Working papers (in progress)
Training Time, Robots and Technological Unemployment (with Alessio Moro and Michelle Rendall). CEPR DP19343.
We show that labor training requirements for high-skilled occupations increased in the U.S. from 2006 to 2019. These greater training requirements reduce the extent to which workers displaced from shrinking occupations can relocate to expanding (high-skilled) occupations, thus affecting both the equilibrium occupational structure and the unemployment level. We build a quantitative model in which labor is displaced by task-replacing technological change embodied in robots (“tasks shock”) and the extent of occupational switching depends on the destination occupations' training requirements. We find that: (i) task-displacing technological change increases steady-state unemployment, but it reduces unemployment along the transition; (ii) in contrast, a comparable shock to capital embodied technological change produces larger unemployment rates with respect to the tasks shock, both in the transition and the steady state; and (iii) greater training requirements in high-skilled occupations increase steady-state unemployment and affects the occupational structure along the transition, but their effect depends on the size of the technological shock.
The Skill Inside the Task: How AI and Robotics Reshape the Structure of Work . Munich Personal RePEc Archive No. 125404.
We examine how exposure to artificial intelligence (AI) and robotics reshapes the skill composition of occupations. Using O*NET data from 2006 to 2019, we construct indicators tracking over time the importance of seven broad skill categories within each occupation. We link these indicators to task-based measures of technological exposure at the occupational level. We then focus on the effect of AI and robotics in affecting the skill composition of high-, middle- and low-skilled groups of occupations. We find that AI primarily affects high-skill occupations by increasing the importance of Technical and Resource skill and decreasing that of System and Social skills. Robotics instead boosts Technical skills in middle and low-skill jobs and reduces Process skills in low-skilled occupations. Instead, neither AI nor robots affect the importance of Complex Problem skills.

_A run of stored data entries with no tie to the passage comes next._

/-- Write a converted row, or say with what word the operation ends where an address fails (R252, R253). -/
def State.cvtWrite (s : State) (o : EngOp) (m : MatOp) (i : Nat) (r : CvtRow) : Option Word × State :=
  let parts := (cvtPieces m.pfmt i).zip [r.bytes.take 64, r.bytes.drop 64]
  if !m.global then
    let b := s.opBuf o 0
    let base := 128 * m.a.toNat
    let data := parts.foldl (fun d p => mwriteL d (base + p.1.1) p.2) b.data
    let e := BitVec.ofNat 8 r.exp
    let exps := if m.pfmt < 2 then b.exps
      else if m.pfmt = 2 then mwriteL b.exps ((base + 64 * i) / 32) [e, e] else mwriteL b.exps ((base + 32 * i) / 32) [e]
    (none, s.putBuf o 0 ⟨data, exps⟩)
  else
    match s.cvtMap o m i with
    | (.inr w, s) => (some w, s)
    | (.inl ls, s) =>
      let s := (ls.zip (parts.map (·.2))).foldl (fun s p => s.cvtStore o p.1 p.2) s
      (none, if m.pfmt < 2 then s else match ls with
        | ((pa, _) :: _) :: _ => s.cvtSide pa (if m.pfmt = 2 then 64 else 32) r.exp
        | _ => s)

/-- Whether the next row of a CVTDN holds for an earlier access of its thread to a line of another device that it stores to, because
its stores are those of the thread (R254, 25 R436). -/
def State.cvtHeld (s : State) (o : EngOp) (m : MatOp) : Bool :=
  m.global && decide (m.next < 64) && (cvtPieces m.pfmt m.next).any fun p => (pieces (m.a + BitVec.ofNat 64 p.1) p.2).any fun x =>
    (s.mayBe (s.opCore o) (s.opAsid o) (BitVec.ofNat 64 x.1)).any fun pa => !(s.isLocal pa) && s.blockBusy o.key (s.opCore o) pa

/-- Convert and write the next row of a CVTDN, or complete it after the last. -/
def State.cvtTurn (s : State) (id : Nat) (o : EngOp) (m : MatOp) : State :=
  let i := m.next
  if s.cvtHeld o m then s else
  if i ≥ 64 then (s.opSat id m.sat).matDone id o (cword 0 (m.nan * 2 ^ 13 + m.sat)) else
  let (tiles, s) := s.sees (s.opBuf o 2).data (m.was.map (·.c))
  let row := (List.range 64).map fun j => BitVec.ofNat 32 (mreadN tiles (16384 * m.ct + 256 * i + 4 * j) 4)
  match s.cvtRow m row with
  | (none, s) => s.matDone id o (cword 4 i)
  | (some r, s) =>
    match s.cvtWrite o m i r with
    | (some w, s) => s.matDone id o w
    | (none, s) => (if m.global then s else s.matNoted id o (0, 0)).modWork id
        (.mat { m with next := i + 1, sat := m.sat + r.sat, nan := m.nan + r.nan })

/-- Whether an image of blocks lies wholly in one enabled window of its format, as far as it is mapped (R252, reason 5). -/
def State.cvtWindowed (s : State) (o : EngOp) (m : MatOp) : Bool :=
  let at_ := (pieces m.a (cvtSize m.pfmt)).filterMap fun p =>
    match s.walk (dieOf (s.opCore o)) (s.opAsid o) (BitVec.ofNat 64 p.1) with
    | .leaf e l =>
      let pa := leafPa e l (BitVec.ofNat 64 p.1)
      some (if s.isLocal pa then (s.windowAt (localOf pa)).bind fun w =>
        if w.2.fmt.toNat = (if m.pfmt = 2 then 1 else 2) then some w.1 else none else none)
    | _ => none
  match at_ with
  | [] => true
  | w :: rest => w.isSome && rest.all (· == w)

/-- The INVALID reason that a CVTDN meets, in the order of R252. -/
def State.cvtCheck (s : State) (o : EngOp) (m : MatOp) : Option Nat :=
  if m.global then
    if !(canonical m.a) then some 8
    else if m.a.toNat % 128 ≠ 0 then some 1
    else if m.pfmt ≥ 2 ∧ !(s.cvtWindowed o m) then some 5 else none
  else if 128 * m.a.toNat + cvtSize m.pfmt > 262144 then some 7 else none

/-! ## The beginning of an operation (R239, R242) -/

/-- The INVALID reason that an operation meets when its turn has come. -/
def State.matCheck (s : State) (o : EngOp) (m : MatOp) : Option Nat :=
  if !((s.ctx? o.key.ctx).any (·.typed)) then some 6 else
  match m.kind with
  | .mloop => if m.a.toNat ≥ 2048 ∨ m.b.toNat ≥ 4096 then some 7 else none
  | .cvtdn => s.cvtCheck o m
  | _ => none

/-- Whether the unit and the buffers are the context's, or can pass to it now (10 R226). -/
def State.matReady (s : State) (o : EngOp) : Bool :=
  match s.ctx? o.key.ctx with
  | none => false
  | some c => c.moving.isNone && (List.range 3).all fun b =>
      (s.core c.core).owner b == some o.key.ctx || (c.place == .active && !(s.typedBusy c.core o.key.ctx b))

/-- Begin or resume the operation at the head of its queue. -/
def State.matBegin (s : State) (id : Nat) (o : EngOp) (m : MatOp) : State :=
  if o.canceled then s.matDone id o (cword 2 m.next) else
  match s.matCheck o m with
  | some r => s.matDone id o (cword 7 (r * 2 ^ 24))
  | none =>
    if !(s.matReady o) then s else
    let s := (List.range 3).foldl (fun s b => s.opTyped o b) s
    let nt := if m.next = 0 then ((s.ctx? o.key.ctx).map fun c => c.regs.matctl.getLsbD 0).getD false else m.nt
    let (cbuf, s) := if m.kind == .mloop || m.kind == .mfold then s.sees (s.opBuf o 2).data (m.was.map (·.c)) else ([], s)
    match m.kind with
    | .mloop =>
      let fresh := m.next == 0 && m.zero
      s.matStep id o { m with
        nt
        even := if fresh then zeroPlane else tileRead cbuf m.ct
        odd := if fresh then zeroPlane else tileRead cbuf (m.ct + 1) }
    | .mfold =>
      let (new, nan) := foldPlanes (tileRead cbuf m.ct) (tileRead cbuf (m.ct + 1))
      let s := s.matPlanes id o m.ct [new, zeroPlane]
      if nt ∧ nan ≠ 0 then (s.nanStop o true m.ct (nan - 1)).matDone id o (cword 6 0) else s.matDone id o (cword 0 0)
    | .mzero =>
      let k := field m.w1.toNat 3 0 + 1
      (s.matPlanes id o m.ct (List.replicate k zeroPlane)).matDone id o (cword 0 k)
    | .cvtdn => s.modWork id (.mat { m with begun := true })

/-- The operation at the head of a context's matrix queue. -/
def State.matHead (s : State) (ctx : Nat) : Option (Nat × EngOp × MatOp) :=
  ((s.ctx? ctx).bind fun c => c.matq.head?).bind fun id => (tget s.ops id).bind fun o =>
    match o.work with
    | .mat m => if o.result.isNone then some (id, o, m) else none
    | _ => none

/-- The next progress of a matrix operation; one that waits in its queue can only be cancelled. -/
def State.matTurn (s : State) (id : Nat) (o : EngOp) (m : MatOp) : State :=
  if m.begun then (if m.kind == .cvtdn then s.cvtTurn id o m else s.mloopBoundary id o m (s.handsOver o.key.ctx))
  else if o.canceled || (s.matHead o.key.ctx).any fun h => h.1 == id then s.matBegin id o m else s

Does Risk Shape Economies? Income Volatility and Structural Change DP20594|CEPR (with Alessio Moro and Andrea Mottola).
We investigate the role of risk in shaping structural transformation. First, we show that in a simple two-sector model, for any given level of GDP, higher microeconomic risk (e.g. volatility of TFP shocks) implies a smaller share of services in consumption, because it induces the representative household to increase savings, whose level determines the structure of consumption due to non-homotheticity. Time-series and cross-sectional U.S. data confirm a negative relationship between different measures of risk and the share of services. This also holds in South-American and Asian countries. As these countries faced lower risk relative to the U.S. during their development, the proposed mechanism can account for part of their premature de-industrialization. Had the U.S. experienced the same GDP volatility before WWII as it did after, its average services share would be 0.023 percentage points higher - roughly 30% of the gap with premature de-industrializers at comparable income levels.
A Theory of Structural Change, Home Production and Leisure STEG WP071 (with Alessio Moro, Francisco Javier Rodríguez Román, Silvio Tunis).

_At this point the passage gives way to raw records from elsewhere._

-- ==== Sys2Proof/Machine/Neighbour.lean ====
section
/-! DEFINITION. The neighbour lantern (18): NBRGRID, NBRBIN, NBRPAIR and NBRCHK, and the grid region that they share. The layout of
the region is the model's own (log 27). -/

namespace Sys2Proof.Machine

/-! ## Exact coordinates (R346, R348, R351) -/

/-- A finite F32 as a multiple of 2^−149. -/
def fx (w : Word) : Int :=
  match f32.value w.toNat with
  | .fin s m e => scaled s m e (-149)
  | _ => 0

def finite32 (w : Word) : Bool :=
  match f32.value w.toNat with
  | .fin _ _ _ => true
  | _ => false

/-- F32 sum and product, rounded once. -/
def addW (a b : Word) : Word := BitVec.ofNat 32 (addF32 a.toNat b.toNat)
def mulW (a b : Word) : Word := BitVec.ofNat 32 (f32.deliver 0 1 0 (mulV (f32.value a.toNat) (f32.value b.toNat))).bits
/-- An exact multiple of 2^lo, rounded to F32. -/
def roundW (v : Int) (lo : Int) : Word := BitVec.ofNat 32 (f32.round 0 1 0 (decide (v < 0)) v.natAbs lo).bits

/-- The stored coordinate of R348: taken into the box on a periodic axis. -/
def placeX (per : Bool) (l x : Word) : Word :=
  if !per then x else
  let r := roundW (fx x % fx l) (-149)
  if r = l then 0 else r

/-- The cell index of R348 on an axis of `nc` cells. -/
def cellOf (per : Bool) (l x : Word) (nc : Nat) : Nat :=
  let i := fx (placeX per l x) * nc / fx l
  if i < 0 then 0 else min (nc - 1) i.toNat

/-- The separation on an axis, the nearest image on a periodic one (R351). -/
def sepX (per : Bool) (l a b : Word) : Word :=
  let d := addW a (b ^^^ 0x80000000#32)
  if !per then d else
  let d := if 2 * fx d > fx l then addW d (l ^^^ 0x80000000#32) else d
  if 2 * fx d < -(fx l) then addW d l else d

/-- The rounded sum of squares of three separations. -/
def sumSq (d : List Word) : Word :=
  if d.all finite32 then roundW ((d.map fun x => fx x * fx x).sum) (-298) else BitVec.ofNat 32 (f32.inf false)

/-- Whether one F32 is at most another. -/
def leW (a b : Word) : Bool := !((f32.value b.toNat).lt (f32.value a.toNat))

/-! ## The grid header (R346, R347) -/

/-- The header's words: the 12 words of the parameter block, a mark, the binning state and the count (log 27). -/
abbrev Grid := List Word

/-- The mark of a grid header. -/
def gridMark : Word := 0x4E425247#32

def Grid.g (h : Grid) (k : Nat) : Word := List.getD h k 0
def Grid.len (h : Grid) (axis : Nat) : Word := h.g (2 + axis)
def Grid.cut (h : Grid) : Word := h.g 5
def Grid.skin (h : Grid) : Word := h.g 6
def Grid.nc (h : Grid) (axis : Nat) : Nat := field (h.g 7).toNat (6 * axis + 5) (6 * axis) + 1
def Grid.per (h : Grid) (axis : Nat) : Bool := (h.g 7).getLsbD (18 + axis)
def Grid.capl (h : Grid) : Nat := field (h.g 7).toNat 23 21
def Grid.cap (h : Grid) : Nat := 2 ^ (h.capl + 3)
def Grid.nmax (h : Grid) : Nat := (h.g 8).toNat
def Grid.cells (h : Grid) : Nat := h.nc 0 * h.nc 1 * h.nc 2
/-- The cutoff with the skin, and its square. -/
def Grid.h (h : Grid) : Word := addW h.cut h.skin
def Grid.h2 (h : Grid) : Word := mulW h.h h.h
def Grid.marked (h : Grid) : Bool := h.g 12 == gridMark
/-- 0 EMPTY, 1 BINNING, 2 BINNED. -/
def Grid.state (h : Grid) : Nat := (h.g 13).toNat
def Grid.count (h : Grid) : Nat := (h.g 14).toNat

/-- The offset of a slot of a cell, and of a reference position. -/
def Grid.slotOff (h : Grid) (c slot : Nat) : Nat := 4096 + 16 * (c * h.cap + slot)
def Grid.refOff (h : Grid) (i : Nat) : Nat := 4096 + 16 * (h.cells * h.cap) + 16 * i

/-- Whether a parameter block breaks a limit (R347, reason 13). -/
def Grid.bad (h : Grid) : Bool :=
  let pos := fun (w : Word) => finite32 w && decide (fx w > 0)
  !((List.range 3).all fun a => pos (h.len a)) || !(pos h.cut) || !(finite32 h.skin) || h.skin.getLsbD 31 ||
  decide (h.capl > 4) || h.nmax == 0 || decide (h.nmax > 2 ^ 24) || (h.g 7).toNat / 2 ^ 24 != 0 ||
  h.g 9 != 0 || h.g 10 != 0 || h.g 11 != 0 || !(finite32 h.h) ||
  (List.range 3).any fun a => decide (fx (h.len a) < fx h.h * (h.nc a)) || (h.per a && decide (fx (h.len a) < 2 * fx h.h))

/-- The linear cell index of a particle's stored coordinates. -/
def Grid.cellAt (h : Grid) (x : List Word) : Nat :=
  let c := fun (a : Nat) => cellOf (h.per a) (h.len a) (x.getD a 0) (h.nc a)
  c 0 + h.nc 0 * (c 1 + h.nc 1 * c 2)

/-- The neighbouring indices on an axis: wrapped where it is periodic, cut off else. -/
def Grid.near (h : Grid) (axis c : Nat) : List Nat :=
  let n := h.nc axis
  if h.per axis then [(c + n - 1) % n, c, (c + 1) % n]
  else (if c = 0 then [] else [c - 1]) ++ [c] ++ (if c + 1 < n then [c + 1] else [])

/-- The distinct stencil cells of a cell, ascending. -/
def Grid.stencil (h : Grid) (c : Nat) : List Nat :=
  let cx := c % h.nc 0
  let cy := c / h.nc 0 % h.nc 1
  let cz := c / (h.nc 0 * h.nc 1)
  let all := (h.near 2 cz).flatMap fun z => (h.near 1 cy).flatMap fun y => (h.near 0 cx).map fun x => x + h.nc 0 * (y + h.nc 1 * z)
  all.foldl insertNat []

/-- Whether two stored positions are a pair under a bound on the squared separation (R351, R353). -/
def Grid.r2 (h : Grid) (x y : List Word) : Word :=
  sumSq ((List.range 3).map fun a => sepX (h.per a) (h.len a) (x.getD a 0) (y.getD a 0))

/-! ## Access to the region -/

/-- The words of `n` bytes read by a lantern. -/
def State.lanWords (s : State) (o : EngOp) (va : Pair) (n : Nat) : (List Word ⊕ Got) × State :=
  match s.lanRead o va n with
  | (.bytes b, s) => (.inl ((List.range (n / 4)).map fun k => BitVec.ofNat 32 (leNat ((b.drop (4 * k)).take 4))), s)
  | (g, s) => (.inr g, s)

/-- Write words, or say why not. -/
def State.lanWrite (s : State) (o : EngOp) (va : Pair) (ws : List Word) : Option Got × State :=
  match s.lanMap o va with
  | (.inl a, s) => (none, s.lanPut a (ws.flatMap fun w => leBytes 4 w.toNat))
  | (.inr g, s) => (some g, s)

/-- Write words at several places in order, all or none. -/
def State.lanWrites (s : State) (o : EngOp) (ps : List (Pair × List Word)) : Option Got × State :=
  match s.lanMaps o (ps.map (·.1)) with
  | (.inr g, s) => (some g, s)
  | (.inl places, s) => (none, (places.zip ps).foldl (fun s e => s.lanPut e.1 (e.2.2.flatMap fun w => leBytes 4 w.toNat)) s)

/-- A byte of the region by its offset. -/
def CmdOp.region (c : CmdOp) (off : Nat) : Pair := c.q 0 + BitVec.ofNat 64 off

/-- The particle in a slot of a cell. -/
def State.slotAt (s : State) (o : EngOp) (c : CmdOp) (cell slot : Nat) : (Option Nat ⊕ Got) × State :=
  let h : Grid := c.grid
  if slot ≥ h.cap then (.inl none, s) else
  match s.lanWords o (c.region (h.slotOff cell slot)) 4 with
  | (.inl ws, s) => (.inl (if ws.getD 0 0 = 0 then none else some ((ws.getD 0 0).toNat - 1)), s)
  | (.inr g, s) => (.inr g, s)

/-- How many particles a cell holds, looking at no more slots than it has. -/
def State.fillOf (s : State) (o : EngOp) (c : CmdOp) (cell : Nat) : Nat → Nat → (Nat ⊕ Got) × State
  | 0, k => (.inl k, s)
  | fuel + 1, k =>
    match s.slotAt o c cell k with
    | (.inl (some _), s) => s.fillOf o c cell fuel (k + 1)
    | (.inl none, s) => (.inl k, s)
    | (.inr g, s) => (.inr g, s)

/-! ## Checks (R347, R349, R350) -/

/-- The first checks of a block or a descriptor (R347): kind, alignment, range, and canonical form of its addresses. A field outside
the allocation is not there to be aligned (log 38). -/
def nbrCheck (c : CmdOp) (bytes scr : Nat) (ptrs : List (Pair × Nat)) (more1 more7 : Bool) : Option Nat :=
  let there := fun (k : Nat) => decide (c.off + 8 * k + 8 ≤ scr)
  if c.lantern < 16 then some 2
  else if c.off % 16 ≠ 0 then some 1
  else if (ptrs.zip (List.range ptrs.length)).any fun p => there p.2 && p.1.1.toNat % p.1.2 != 0 then some 1
  else if there 3 && more1 then some 1
  else if c.off + bytes > scr then some 7
  else if more7 then some 7
  else if ptrs.any fun p => !(canonical p.1) then some 8
  else none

Why do agents consume more services relative to goods as income grows? We present a theory of structural change assuming that a representative household satisfies final needs by means of two home-production functions in time and either goods or services from the market. When calibrating the model to U.S. data, roughly half of structural change is accounted for by technological change allowing services to display a larger time saving than goods in satisfying final needs. Also, even if preferences are homothetic, the calibrated model generates endogenous income effects, which account for the remaining structural change generated by the model.